The lines to repeat are those below from the one containing "(setResultU32 c s).status = s.status := rfl" down to the one containing "(setResultU32 c s).len = s.len := rfl", both included; reproduce them exactly and nothing else.

*** Opening INPUT MATERIAL ***

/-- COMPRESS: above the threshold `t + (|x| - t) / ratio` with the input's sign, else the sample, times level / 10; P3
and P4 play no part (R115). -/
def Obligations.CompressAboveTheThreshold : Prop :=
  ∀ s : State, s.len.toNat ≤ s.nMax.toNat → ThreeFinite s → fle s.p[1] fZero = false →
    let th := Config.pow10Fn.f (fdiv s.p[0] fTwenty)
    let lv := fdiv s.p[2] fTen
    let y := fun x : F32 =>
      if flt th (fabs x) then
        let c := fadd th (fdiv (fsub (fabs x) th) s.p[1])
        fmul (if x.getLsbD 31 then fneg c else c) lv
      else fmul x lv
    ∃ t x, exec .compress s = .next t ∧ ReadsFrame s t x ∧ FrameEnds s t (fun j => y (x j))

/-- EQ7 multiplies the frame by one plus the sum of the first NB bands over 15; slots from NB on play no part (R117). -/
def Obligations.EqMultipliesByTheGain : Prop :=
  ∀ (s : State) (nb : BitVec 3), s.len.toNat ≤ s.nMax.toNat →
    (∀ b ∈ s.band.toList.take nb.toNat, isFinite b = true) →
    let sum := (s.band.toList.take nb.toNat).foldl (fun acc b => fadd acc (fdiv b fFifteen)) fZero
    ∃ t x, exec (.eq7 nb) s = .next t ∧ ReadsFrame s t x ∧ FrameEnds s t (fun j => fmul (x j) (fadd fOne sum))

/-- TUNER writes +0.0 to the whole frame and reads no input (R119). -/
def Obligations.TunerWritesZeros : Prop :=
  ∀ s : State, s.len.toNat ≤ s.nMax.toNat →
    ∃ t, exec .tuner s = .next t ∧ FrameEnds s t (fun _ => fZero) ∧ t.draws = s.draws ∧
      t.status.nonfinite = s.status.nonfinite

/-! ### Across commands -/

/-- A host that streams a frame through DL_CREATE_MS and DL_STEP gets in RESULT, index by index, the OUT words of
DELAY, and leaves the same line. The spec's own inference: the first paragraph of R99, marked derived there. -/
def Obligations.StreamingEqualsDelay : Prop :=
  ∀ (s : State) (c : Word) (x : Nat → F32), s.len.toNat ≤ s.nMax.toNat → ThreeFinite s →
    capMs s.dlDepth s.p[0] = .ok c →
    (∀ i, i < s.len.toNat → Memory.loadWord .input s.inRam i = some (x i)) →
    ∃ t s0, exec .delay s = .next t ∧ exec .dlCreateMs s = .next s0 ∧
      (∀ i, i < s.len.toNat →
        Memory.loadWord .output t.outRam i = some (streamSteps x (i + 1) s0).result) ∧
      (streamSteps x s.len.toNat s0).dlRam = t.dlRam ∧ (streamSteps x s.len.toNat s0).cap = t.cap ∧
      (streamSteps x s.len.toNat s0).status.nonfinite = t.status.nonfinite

*** Closing INPUT MATERIAL ***
*** Opening INPUT MATERIAL ***

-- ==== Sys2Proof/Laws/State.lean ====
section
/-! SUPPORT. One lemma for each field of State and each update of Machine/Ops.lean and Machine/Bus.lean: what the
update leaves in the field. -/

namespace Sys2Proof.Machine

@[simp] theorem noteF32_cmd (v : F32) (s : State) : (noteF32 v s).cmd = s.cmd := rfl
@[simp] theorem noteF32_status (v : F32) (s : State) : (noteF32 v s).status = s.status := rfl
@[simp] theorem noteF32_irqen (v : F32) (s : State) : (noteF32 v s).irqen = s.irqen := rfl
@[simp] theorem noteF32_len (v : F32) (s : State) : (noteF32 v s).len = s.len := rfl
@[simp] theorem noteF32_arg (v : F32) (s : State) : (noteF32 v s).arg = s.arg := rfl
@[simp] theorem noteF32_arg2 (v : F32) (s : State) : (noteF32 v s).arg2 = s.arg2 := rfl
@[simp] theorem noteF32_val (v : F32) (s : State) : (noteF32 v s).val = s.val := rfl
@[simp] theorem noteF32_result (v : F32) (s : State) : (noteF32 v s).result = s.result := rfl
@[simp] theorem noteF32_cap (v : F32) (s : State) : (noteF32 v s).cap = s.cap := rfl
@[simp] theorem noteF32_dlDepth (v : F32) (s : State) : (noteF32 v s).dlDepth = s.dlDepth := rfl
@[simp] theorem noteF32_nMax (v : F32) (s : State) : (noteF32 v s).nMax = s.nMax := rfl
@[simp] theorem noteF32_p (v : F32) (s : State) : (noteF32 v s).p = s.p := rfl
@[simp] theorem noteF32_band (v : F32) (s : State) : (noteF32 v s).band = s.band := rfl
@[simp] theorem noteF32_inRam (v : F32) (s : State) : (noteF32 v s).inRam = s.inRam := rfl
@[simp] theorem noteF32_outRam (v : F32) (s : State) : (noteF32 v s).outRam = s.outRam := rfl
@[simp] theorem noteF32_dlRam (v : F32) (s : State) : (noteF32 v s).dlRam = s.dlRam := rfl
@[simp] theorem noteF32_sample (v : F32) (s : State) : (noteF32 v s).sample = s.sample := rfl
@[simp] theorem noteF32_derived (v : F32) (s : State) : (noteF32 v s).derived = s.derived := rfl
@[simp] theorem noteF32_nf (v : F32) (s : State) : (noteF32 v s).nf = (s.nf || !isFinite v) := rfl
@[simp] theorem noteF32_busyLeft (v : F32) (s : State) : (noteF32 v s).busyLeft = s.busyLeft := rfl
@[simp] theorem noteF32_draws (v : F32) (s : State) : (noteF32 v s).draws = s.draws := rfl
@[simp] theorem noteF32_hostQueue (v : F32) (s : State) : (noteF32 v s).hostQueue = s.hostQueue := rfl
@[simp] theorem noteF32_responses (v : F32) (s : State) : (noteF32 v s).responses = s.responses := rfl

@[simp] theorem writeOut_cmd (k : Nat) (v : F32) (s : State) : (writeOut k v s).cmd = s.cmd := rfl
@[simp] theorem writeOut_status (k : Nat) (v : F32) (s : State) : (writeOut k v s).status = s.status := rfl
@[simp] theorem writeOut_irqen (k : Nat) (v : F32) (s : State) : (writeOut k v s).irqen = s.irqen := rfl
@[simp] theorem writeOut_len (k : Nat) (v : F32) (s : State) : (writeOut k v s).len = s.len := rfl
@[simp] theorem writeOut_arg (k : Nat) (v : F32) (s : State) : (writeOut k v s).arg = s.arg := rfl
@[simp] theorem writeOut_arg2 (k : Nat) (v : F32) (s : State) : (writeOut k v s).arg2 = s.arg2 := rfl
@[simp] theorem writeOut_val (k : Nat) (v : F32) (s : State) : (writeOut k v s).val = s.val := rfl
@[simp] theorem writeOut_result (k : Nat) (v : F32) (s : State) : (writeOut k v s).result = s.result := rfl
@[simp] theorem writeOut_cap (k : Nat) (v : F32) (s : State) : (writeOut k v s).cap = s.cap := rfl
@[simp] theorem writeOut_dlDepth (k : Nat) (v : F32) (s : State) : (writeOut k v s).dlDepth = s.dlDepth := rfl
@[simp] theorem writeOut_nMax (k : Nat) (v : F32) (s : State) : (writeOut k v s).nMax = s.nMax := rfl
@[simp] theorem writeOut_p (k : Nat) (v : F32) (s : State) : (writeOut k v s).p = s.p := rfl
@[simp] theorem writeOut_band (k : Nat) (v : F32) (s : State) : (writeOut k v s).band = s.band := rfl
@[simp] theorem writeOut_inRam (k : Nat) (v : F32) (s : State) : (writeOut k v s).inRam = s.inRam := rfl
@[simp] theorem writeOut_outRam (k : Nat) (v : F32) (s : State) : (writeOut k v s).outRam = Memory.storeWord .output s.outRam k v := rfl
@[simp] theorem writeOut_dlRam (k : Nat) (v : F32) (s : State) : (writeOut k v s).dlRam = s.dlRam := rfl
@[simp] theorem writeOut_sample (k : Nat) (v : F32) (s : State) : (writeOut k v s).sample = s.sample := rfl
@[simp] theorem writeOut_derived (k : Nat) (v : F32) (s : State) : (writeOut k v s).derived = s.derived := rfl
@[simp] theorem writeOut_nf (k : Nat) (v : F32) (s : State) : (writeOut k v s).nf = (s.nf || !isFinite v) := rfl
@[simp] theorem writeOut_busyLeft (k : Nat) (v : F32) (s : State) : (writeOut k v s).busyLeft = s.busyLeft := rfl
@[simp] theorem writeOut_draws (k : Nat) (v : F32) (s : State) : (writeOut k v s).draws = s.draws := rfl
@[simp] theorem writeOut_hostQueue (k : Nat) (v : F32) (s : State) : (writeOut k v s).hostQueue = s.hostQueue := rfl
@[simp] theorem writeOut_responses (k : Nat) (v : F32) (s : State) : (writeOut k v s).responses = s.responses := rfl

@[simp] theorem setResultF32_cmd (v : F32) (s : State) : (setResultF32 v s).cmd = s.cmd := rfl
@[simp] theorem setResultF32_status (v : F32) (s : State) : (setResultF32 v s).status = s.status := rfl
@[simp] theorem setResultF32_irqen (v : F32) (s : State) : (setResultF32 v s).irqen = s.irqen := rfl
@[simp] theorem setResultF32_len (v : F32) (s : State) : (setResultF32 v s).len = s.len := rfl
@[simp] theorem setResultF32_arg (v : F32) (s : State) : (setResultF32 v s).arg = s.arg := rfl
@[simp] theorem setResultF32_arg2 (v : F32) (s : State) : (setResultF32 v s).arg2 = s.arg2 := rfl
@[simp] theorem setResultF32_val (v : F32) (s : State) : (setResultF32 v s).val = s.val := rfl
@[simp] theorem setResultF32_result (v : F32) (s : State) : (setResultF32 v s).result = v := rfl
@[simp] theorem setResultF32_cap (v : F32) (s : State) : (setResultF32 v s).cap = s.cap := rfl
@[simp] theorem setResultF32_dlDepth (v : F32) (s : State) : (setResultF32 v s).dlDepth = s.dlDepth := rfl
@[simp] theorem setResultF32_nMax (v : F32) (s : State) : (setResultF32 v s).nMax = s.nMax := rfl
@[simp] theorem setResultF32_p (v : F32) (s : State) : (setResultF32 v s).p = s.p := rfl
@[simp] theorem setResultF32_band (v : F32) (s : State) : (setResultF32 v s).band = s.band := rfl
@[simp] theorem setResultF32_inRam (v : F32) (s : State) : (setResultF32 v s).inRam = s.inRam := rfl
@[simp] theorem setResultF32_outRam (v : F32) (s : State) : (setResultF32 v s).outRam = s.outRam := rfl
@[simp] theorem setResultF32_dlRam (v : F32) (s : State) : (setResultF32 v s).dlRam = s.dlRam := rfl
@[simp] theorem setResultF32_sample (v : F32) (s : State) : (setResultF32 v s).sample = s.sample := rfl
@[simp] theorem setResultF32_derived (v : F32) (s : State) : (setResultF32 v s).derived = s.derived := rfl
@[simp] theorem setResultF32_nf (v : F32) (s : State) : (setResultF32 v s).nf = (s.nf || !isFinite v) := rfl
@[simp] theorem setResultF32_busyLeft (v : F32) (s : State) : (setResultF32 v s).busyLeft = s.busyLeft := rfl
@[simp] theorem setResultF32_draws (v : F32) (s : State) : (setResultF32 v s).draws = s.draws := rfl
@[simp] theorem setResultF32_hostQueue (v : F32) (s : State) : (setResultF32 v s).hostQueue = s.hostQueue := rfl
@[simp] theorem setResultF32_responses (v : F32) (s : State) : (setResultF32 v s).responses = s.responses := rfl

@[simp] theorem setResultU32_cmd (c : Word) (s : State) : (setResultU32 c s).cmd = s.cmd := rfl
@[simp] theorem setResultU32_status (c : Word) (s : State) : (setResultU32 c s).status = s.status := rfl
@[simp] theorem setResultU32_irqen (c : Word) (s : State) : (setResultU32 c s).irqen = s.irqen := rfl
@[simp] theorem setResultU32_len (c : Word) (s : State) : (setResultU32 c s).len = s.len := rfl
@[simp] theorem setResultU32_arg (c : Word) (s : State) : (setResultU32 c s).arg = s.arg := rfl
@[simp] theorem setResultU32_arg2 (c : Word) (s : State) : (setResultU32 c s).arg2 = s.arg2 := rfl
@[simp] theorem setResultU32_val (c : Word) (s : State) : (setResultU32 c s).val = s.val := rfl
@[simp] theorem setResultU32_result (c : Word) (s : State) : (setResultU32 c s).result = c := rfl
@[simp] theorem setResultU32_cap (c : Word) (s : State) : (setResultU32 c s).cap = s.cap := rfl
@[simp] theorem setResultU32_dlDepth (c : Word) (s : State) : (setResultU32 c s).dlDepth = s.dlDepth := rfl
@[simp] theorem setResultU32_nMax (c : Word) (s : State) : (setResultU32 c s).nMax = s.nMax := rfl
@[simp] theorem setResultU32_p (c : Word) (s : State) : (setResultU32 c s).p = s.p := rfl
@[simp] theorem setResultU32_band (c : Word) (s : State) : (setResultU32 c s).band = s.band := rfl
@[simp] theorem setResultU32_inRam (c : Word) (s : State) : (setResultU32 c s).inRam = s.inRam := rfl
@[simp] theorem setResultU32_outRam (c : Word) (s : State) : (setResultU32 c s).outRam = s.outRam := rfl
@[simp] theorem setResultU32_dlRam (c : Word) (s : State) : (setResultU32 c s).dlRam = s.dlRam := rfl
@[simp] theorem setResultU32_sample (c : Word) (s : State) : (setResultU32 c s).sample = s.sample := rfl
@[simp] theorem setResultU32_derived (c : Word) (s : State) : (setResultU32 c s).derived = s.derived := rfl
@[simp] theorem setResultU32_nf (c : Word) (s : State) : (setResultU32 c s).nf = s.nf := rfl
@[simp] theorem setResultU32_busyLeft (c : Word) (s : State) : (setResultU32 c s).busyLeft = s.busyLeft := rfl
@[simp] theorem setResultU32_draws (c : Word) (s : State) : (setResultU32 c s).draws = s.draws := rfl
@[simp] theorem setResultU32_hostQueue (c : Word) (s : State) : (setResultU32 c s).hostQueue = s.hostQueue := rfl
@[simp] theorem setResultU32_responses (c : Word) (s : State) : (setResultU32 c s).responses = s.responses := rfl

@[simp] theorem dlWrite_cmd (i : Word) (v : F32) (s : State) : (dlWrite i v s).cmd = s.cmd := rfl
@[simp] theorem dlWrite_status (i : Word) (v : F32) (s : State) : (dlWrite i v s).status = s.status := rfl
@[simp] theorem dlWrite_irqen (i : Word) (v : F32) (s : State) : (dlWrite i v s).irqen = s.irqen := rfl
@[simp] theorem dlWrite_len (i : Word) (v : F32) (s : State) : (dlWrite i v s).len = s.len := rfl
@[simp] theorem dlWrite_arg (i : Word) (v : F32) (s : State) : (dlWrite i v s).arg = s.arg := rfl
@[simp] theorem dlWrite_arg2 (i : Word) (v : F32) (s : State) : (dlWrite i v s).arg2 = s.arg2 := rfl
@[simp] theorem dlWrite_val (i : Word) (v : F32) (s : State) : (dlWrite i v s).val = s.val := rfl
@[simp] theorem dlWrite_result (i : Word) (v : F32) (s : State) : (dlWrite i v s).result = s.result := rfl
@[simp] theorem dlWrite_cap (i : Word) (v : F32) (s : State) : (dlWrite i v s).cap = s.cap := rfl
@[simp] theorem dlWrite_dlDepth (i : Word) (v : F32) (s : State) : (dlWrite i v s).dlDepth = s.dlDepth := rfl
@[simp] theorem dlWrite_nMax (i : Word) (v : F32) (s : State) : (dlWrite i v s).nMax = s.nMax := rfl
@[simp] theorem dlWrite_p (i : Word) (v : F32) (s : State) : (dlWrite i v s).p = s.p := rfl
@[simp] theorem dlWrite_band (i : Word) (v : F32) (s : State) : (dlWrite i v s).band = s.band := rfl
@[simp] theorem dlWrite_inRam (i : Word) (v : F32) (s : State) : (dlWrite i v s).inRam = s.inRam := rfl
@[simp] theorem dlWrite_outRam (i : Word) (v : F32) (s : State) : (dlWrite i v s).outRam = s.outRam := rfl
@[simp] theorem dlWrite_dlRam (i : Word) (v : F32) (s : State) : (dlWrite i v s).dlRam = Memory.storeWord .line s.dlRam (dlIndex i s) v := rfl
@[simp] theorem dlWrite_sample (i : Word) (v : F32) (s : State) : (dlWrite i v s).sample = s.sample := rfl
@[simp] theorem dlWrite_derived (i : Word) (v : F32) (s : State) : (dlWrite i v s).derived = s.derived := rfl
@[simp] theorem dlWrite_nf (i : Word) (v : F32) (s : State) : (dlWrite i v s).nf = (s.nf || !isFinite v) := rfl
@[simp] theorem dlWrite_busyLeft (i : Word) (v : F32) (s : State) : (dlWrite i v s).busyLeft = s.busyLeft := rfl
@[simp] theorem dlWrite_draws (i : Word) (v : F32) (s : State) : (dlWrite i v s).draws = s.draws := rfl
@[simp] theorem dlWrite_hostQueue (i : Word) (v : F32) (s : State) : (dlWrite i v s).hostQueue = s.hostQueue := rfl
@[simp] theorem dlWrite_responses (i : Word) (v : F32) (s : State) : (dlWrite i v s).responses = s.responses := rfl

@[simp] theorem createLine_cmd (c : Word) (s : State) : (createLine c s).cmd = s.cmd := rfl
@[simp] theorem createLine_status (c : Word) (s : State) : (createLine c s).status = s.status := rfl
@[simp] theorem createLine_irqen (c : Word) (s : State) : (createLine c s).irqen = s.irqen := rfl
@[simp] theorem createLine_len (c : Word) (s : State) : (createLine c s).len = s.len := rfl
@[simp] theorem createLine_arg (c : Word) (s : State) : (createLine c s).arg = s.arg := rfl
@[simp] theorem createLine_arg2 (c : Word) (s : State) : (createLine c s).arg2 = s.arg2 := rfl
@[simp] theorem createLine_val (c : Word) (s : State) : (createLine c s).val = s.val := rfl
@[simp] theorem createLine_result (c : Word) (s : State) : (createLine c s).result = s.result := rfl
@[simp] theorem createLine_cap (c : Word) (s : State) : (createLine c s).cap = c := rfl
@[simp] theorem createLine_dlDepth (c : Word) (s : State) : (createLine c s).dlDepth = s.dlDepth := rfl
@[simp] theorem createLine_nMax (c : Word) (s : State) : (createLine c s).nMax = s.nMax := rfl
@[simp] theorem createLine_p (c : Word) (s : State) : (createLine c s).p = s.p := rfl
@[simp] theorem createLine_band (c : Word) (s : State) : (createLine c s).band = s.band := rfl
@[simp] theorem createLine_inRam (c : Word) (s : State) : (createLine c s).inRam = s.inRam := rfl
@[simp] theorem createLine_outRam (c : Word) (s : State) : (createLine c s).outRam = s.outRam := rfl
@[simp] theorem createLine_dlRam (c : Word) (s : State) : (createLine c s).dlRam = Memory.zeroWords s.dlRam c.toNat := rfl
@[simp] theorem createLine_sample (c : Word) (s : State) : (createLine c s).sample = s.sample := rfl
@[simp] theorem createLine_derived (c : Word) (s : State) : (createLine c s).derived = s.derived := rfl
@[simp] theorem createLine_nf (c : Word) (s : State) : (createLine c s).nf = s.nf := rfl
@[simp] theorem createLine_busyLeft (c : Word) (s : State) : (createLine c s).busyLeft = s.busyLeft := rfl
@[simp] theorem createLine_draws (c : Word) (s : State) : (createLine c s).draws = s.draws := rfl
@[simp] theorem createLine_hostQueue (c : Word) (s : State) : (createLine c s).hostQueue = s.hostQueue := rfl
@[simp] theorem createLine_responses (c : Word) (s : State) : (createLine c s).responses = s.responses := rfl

*** Closing INPUT MATERIAL ***
*** Opening INPUT MATERIAL ***

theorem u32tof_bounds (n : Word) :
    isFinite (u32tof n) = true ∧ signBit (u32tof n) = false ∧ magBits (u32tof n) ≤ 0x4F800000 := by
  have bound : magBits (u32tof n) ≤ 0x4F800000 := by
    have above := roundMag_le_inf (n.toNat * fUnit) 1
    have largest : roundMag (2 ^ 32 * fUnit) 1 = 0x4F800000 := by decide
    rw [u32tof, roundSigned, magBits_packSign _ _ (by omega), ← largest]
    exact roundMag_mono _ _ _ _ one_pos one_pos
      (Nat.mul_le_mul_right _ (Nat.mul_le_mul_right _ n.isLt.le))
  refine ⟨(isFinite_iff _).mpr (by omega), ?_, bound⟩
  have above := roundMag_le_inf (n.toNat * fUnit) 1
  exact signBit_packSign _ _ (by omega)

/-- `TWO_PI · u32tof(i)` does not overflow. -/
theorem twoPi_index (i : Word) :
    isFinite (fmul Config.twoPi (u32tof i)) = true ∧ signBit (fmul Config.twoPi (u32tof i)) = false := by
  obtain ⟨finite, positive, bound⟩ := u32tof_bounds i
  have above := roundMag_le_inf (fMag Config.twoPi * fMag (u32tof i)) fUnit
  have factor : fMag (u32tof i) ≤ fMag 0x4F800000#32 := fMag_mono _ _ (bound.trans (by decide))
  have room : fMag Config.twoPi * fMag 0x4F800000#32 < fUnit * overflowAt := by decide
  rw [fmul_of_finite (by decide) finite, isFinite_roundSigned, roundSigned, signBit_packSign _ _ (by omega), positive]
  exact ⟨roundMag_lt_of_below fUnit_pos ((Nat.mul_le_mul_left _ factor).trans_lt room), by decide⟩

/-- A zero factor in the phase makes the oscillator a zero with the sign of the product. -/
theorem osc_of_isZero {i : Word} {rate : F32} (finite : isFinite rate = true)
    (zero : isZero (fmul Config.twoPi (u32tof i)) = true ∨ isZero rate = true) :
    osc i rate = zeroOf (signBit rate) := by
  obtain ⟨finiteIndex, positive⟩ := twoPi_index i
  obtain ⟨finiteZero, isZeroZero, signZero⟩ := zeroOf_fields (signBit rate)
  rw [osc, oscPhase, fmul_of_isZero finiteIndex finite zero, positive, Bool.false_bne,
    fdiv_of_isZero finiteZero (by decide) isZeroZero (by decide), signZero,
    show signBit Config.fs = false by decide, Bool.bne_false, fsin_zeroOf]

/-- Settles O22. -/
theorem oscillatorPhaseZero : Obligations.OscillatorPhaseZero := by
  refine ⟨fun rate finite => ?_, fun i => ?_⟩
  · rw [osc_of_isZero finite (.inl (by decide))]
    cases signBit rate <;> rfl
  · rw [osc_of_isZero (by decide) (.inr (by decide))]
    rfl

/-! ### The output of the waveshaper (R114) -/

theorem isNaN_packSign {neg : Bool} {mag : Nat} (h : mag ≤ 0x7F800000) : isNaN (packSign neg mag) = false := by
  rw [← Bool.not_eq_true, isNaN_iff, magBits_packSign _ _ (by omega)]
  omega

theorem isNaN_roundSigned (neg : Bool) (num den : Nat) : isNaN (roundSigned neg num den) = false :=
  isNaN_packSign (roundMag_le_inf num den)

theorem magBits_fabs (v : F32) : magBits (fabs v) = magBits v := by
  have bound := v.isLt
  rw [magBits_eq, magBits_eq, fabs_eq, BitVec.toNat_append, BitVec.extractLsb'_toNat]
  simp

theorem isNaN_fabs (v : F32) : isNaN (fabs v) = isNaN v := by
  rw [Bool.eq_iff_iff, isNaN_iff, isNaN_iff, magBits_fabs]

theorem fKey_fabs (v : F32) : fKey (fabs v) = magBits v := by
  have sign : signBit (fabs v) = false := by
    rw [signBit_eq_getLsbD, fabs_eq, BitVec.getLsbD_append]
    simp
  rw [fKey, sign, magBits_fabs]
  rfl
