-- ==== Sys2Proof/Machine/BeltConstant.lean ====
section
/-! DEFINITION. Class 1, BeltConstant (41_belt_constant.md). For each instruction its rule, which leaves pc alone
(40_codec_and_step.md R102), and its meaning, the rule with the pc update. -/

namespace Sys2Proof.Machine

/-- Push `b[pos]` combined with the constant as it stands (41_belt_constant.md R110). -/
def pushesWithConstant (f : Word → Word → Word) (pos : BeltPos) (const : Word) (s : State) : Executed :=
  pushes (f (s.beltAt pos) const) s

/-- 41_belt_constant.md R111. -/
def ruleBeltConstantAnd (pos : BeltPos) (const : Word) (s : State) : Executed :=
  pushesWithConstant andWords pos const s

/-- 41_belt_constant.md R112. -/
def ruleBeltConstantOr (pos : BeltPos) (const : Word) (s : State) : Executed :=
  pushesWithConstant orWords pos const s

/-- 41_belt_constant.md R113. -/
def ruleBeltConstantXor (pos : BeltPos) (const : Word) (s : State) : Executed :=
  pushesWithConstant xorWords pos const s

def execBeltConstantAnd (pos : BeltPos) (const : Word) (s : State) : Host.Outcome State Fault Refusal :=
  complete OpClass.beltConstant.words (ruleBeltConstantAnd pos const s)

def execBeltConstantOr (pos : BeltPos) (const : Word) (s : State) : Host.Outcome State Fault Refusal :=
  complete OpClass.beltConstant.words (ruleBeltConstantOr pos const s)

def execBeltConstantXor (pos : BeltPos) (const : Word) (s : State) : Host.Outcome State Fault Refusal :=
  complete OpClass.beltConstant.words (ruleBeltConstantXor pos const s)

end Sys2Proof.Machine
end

*** Closing INPUT MATERIAL ***

- [ANSWER FOR THE TASK]:
@[simp] theorem setResultU32_status (c : Word) (s : State) : (setResultU32 c s).status = s.status := rfl
@[simp] theorem setResultU32_irqen (c : Word) (s : State) : (setResultU32 c s).irqen = s.irqen := rfl
@[simp] theorem setResultU32_len (c : Word) (s : State) : (setResultU32 c s).len = s.len := rfl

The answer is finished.